## Task
Scan the records for the word "asidOf". Copy each line that includes it.

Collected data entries

/-! ## Contexts (18) -/

/-- R382, R384, R424 to R428, R431 and R439: a running grid is to be switched out in a quench, for another job's slice,
or for a launch that may take its cells. Its copies stop once its cells are idle and its engines done, each
to be pending; it is saved when its L1s are written back too: its cells are free, what R425 names is kept, blocks and
their tags stand in its context's save area, and the EPOCH of its context has advanced. A grid whose area is as it was
saved, under the device's key, comes back to its cells, with their scratchpads, queues and information blocks; another
loses its context with RESTORE.LOST. Completes: PREEMPT_REQUEST, CONTEXT_SAVE, CONTEXT_RESTORE. -/
def Sys2Proof.Spec.ContextSwitch : Prop :=
  ∀ (s : State) (g : Nat) (x : Grid),
    let cs := s.cellsOf g
    let wanted := s.plat.quench.isSome = true ∨ s.gangOut g = true ∨ ∃ q ∈ s.plat.queues, ∃ l, q.2.pending = some l ∧
      s.admissible q.1 l = true ∧ ∃ h ∈ s.holders l.lr, h.1 = g
    let save := exec (.contextSave g) s
    let quiet := (∀ c ∈ cs, (s.cell c).runs = false ∧ (s.cell c).arrays = false ∧ (s.cell c).cruc = []) ∧ s.joint g = false
    let still := ∀ c ∈ cs, (s.cell c).copies = false
    look s.grids g = some x →
    (x.resid = .running → x.ending = none → wanted → ∃ t, exec (.preemptRequest g) s = .next t ∧ ({ t with grids := s.grids } : State) = s ∧
      look t.grids g = some { x with resid := .preempting } ∧ ∀ h, h ≠ g → look t.grids h = look s.grids h) ∧
    (x.resid ≠ .running ∨ x.ending ≠ none ∨ ¬ wanted → exec (.preemptRequest g) s = .next s) ∧
    let need := saveNeed x.lr
    (x.resid ≠ .preempting ∨ x.ending ≠ none ∨ s.savable x.lr = false ∨ s.saveSpot x.lr = none → save = .next s) ∧
    (∀ spot, x.resid = .preempting → x.ending = none → s.savable x.lr = true → s.saveSpot x.lr = some spot →
      (2 ^ 40 < spot + need → save = .fault .physicalHole) ∧ (spot + need ≤ 2 ^ 40 → ¬ quiet → save = .next s)) ∧
    (∀ spot, x.resid = .preempting → x.ending = none → s.savable x.lr = true → s.saveSpot x.lr = some spot → spot + need ≤ 2 ^ 40 → quiet →
      let running := fun c ch => ((s.cell c).chan ch).cmd.isSome = true ∧ ((s.cell c).chan ch).stop = none ∧ ((s.cell c).chan ch).done = false
      ((∃ c ∈ cs, (s.cell c).tongs ≠ []) → ∃ t, save = .next t ∧ MemKept s t ∧ RegistersKept s t ∧ ∀ c ∈ cs, (t.cell c).tongs = [] ∧
        (∀ ch, running c ch → ((t.cell c).chan ch).stop.isSome = true) ∧ ∀ k ∈ (s.cell c).tongs, (s.cell c).chans = [] → cs = [c] →
          (s.verdict k ≠ some true → TokenSent t k 3 0) ∧ (s.verdict k = some true → ∀ st, k.preStatus (s.lr k.gid) = some st → TokenSent t k st 0) ∧
          (s.verdict k = some true → k.preStatus (s.lr k.gid) = none → TokenSent t k 1 0 ∧
            (k.gid = g → ∃ y, look t.grids g = some y ∧ { cmd := k } ∈ y.pend)))) ∧
    (∀ spot, x.resid = .preempting → x.ending = none → s.savable x.lr = true → s.saveSpot x.lr = some spot → spot + need ≤ 2 ^ 40 → quiet → still →
      (s.inFlight g false = true → save = .next s) ∧
      (s.inFlight g false = false → s.caching g = true → ∃ t, save = .next t ∧ MemKept s t ∧ RegistersKept s t ∧ t.grids = s.grids ∧
        Flushed s t g) ∧
      (s.inFlight g false = false → s.caching g = false → Memory.Wf s.mem → ∃ t y, save = .next t ∧ t.fly = s.fly ∧
        (∀ b, (b < spot ∨ spot + need ≤ b) → memGet t.mem b = memGet s.mem b) ∧ y.sealAt = spot ∧ y.image = memSlice t.mem spot need ∧
        (∀ n j, n < saveBlocks x.lr → j < 16 →
          let nonce := BitVec.ofNat 96 (asidOf x.lr * 2 ^ 80 + (fld (lookD s.ctx (asidOf x.lr) 0) 363 332 + 1) % 2 ^ 32 * 2 ^ 48 + n)
          let tag := gmac (Config.saveKey s.plat.keyEpoch) nonce (gmacBlocks (memRead t.mem (spot + 4096 * n) 4096))
          memGet t.mem (spot + 4096 * saveBlocks x.lr + 16 * n + j) = tag.extractLsb' (8 * (15 - j)) 8) ∧
        (∀ d ∈ t.dies, ∀ e ∈ d.2.gates, e.1 / 1024 ≠ g) ∧
        (∀ d n w, (d, n, w) ∈ y.savedGates ↔ n / 1024 = g ∧ ∃ e ∈ s.dies, e.1 = d ∧ (n, w) ∈ e.2.gates) ∧
        look t.grids g = some y ∧ y.resid = .saved ∧ y.lr = x.lr ∧ y.tasks = x.tasks ∧ y.tid = x.tid ∧ y.events = x.events ∧ y.pend = x.pend ∧
        y.sealKey = s.plat.keyEpoch ∧ y.saved.map (·.cell) = cs ∧
        (∀ e ∈ y.saved, let c := s.cell e.cell
          e.qlo = c.qlo ∧ e.qhi = c.qhi ∧ e.ready = c.ready ∧ e.again = c.again ∧ e.hold = c.hold ∧ e.csr = c.csr ∧
          ∀ off, off < 0x3FFC0 → memGet e.pad (padKey e.cell off) = memGet s.mem (padKey e.cell off)) ∧
        (∀ c ∈ cs, (t.cell c).grid = none ∧ ∀ hi, (t.bank c hi).task = none) ∧
        (let old := lookD s.ctx (asidOf x.lr) 0
         let new := lookD t.ctx (asidOf x.lr) 0
         fld new 363 332 = (fld old 363 332 + 1) % 2 ^ 32 ∧ new / 2 ^ 364 = old / 2 ^ 364 ∧ new % 2 ^ 332 = old % 2 ^ 332))) ∧
    let whole := x.sealKey = s.plat.keyEpoch ∧ memSlice s.mem x.sealAt need = x.image ∧
      ∀ w ∈ s.poison, w < x.sealAt / 8 ∨ x.sealAt + need ≤ 8 * w
    (∀ intact, x.resid ≠ .saved ∨ s.mayReturn x = false ∨ s.plat.up = false → exec (.contextRestore g intact) s = .next s) ∧
    (∀ intact, x.resid = .saved → s.mayReturn x = true → intact = false ∨ ¬ whole →
      ∃ t, exec (.contextRestore g intact) s = .next t ∧ MemKept s t ∧ t.cells = s.cells ∧
        look t.grids g = some { x with ending := some (x.ending.getD { status := 0x12 }) }) ∧
    (x.resid = .saved → s.mayReturn x = true → whole → Memory.Wf s.mem → (x.saved.map (·.cell)).Nodup →
      (∀ e ∈ x.saved, e.cell ∈ rectCells x.lr ∧ Memory.Wf e.pad ∧ ∀ b ∈ e.pad, padKey e.cell 0 ≤ b.1 ∧ b.1 < padKey e.cell 0x3FFC0) → rectOk x.lr = true →
      ∃ t y, exec (.contextRestore g true) s = .next t ∧ look t.grids g = some y ∧ y.resid = .running ∧ y.lr = x.lr ∧ y.tasks = x.tasks ∧
        y.events = x.events ∧ y.tid = x.tid ∧ y.saved = [] ∧ y.savedGates = [] ∧
        ((x.savedGates.map (fun e => (e.1, e.2.1))).Nodup → ∀ e ∈ x.savedGates, look (t.die e.1).gates e.2.1 = some e.2.2) ∧ ∀ e ∈ x.saved,
          (t.cell e.cell).grid = some g ∧ (t.cell e.cell).qlo = e.qlo ∧ (t.cell e.cell).qhi = e.qhi ∧ (t.cell e.cell).ready = e.ready ∧
          (t.cell e.cell).again = e.again ∧ (t.cell e.cell).hold = e.hold ∧ (t.cell e.cell).csr = e.csr ∧ (∀ hi, (t.bank e.cell hi).task = none) ∧
          InfoOf (memRead t.mem (padKey e.cell 0x3FFC0) 64) x.lr (x.gtStart % 2 ^ 64) e.cell ∧
          ∀ off, off < 0x3FFC0 → memGet t.mem (padKey e.cell off) = memGet e.pad (padKey e.cell off))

## Task output
          let nonce := BitVec.ofNat 96 (asidOf x.lr * 2 ^ 80 + (fld (lookD s.ctx (asidOf x.lr) 0) 363 332 + 1) % 2 ^ 32 * 2 ^ 48 + n)
        (let old := lookD s.ctx (asidOf x.lr) 0
         let new := lookD t.ctx (asidOf x.lr) 0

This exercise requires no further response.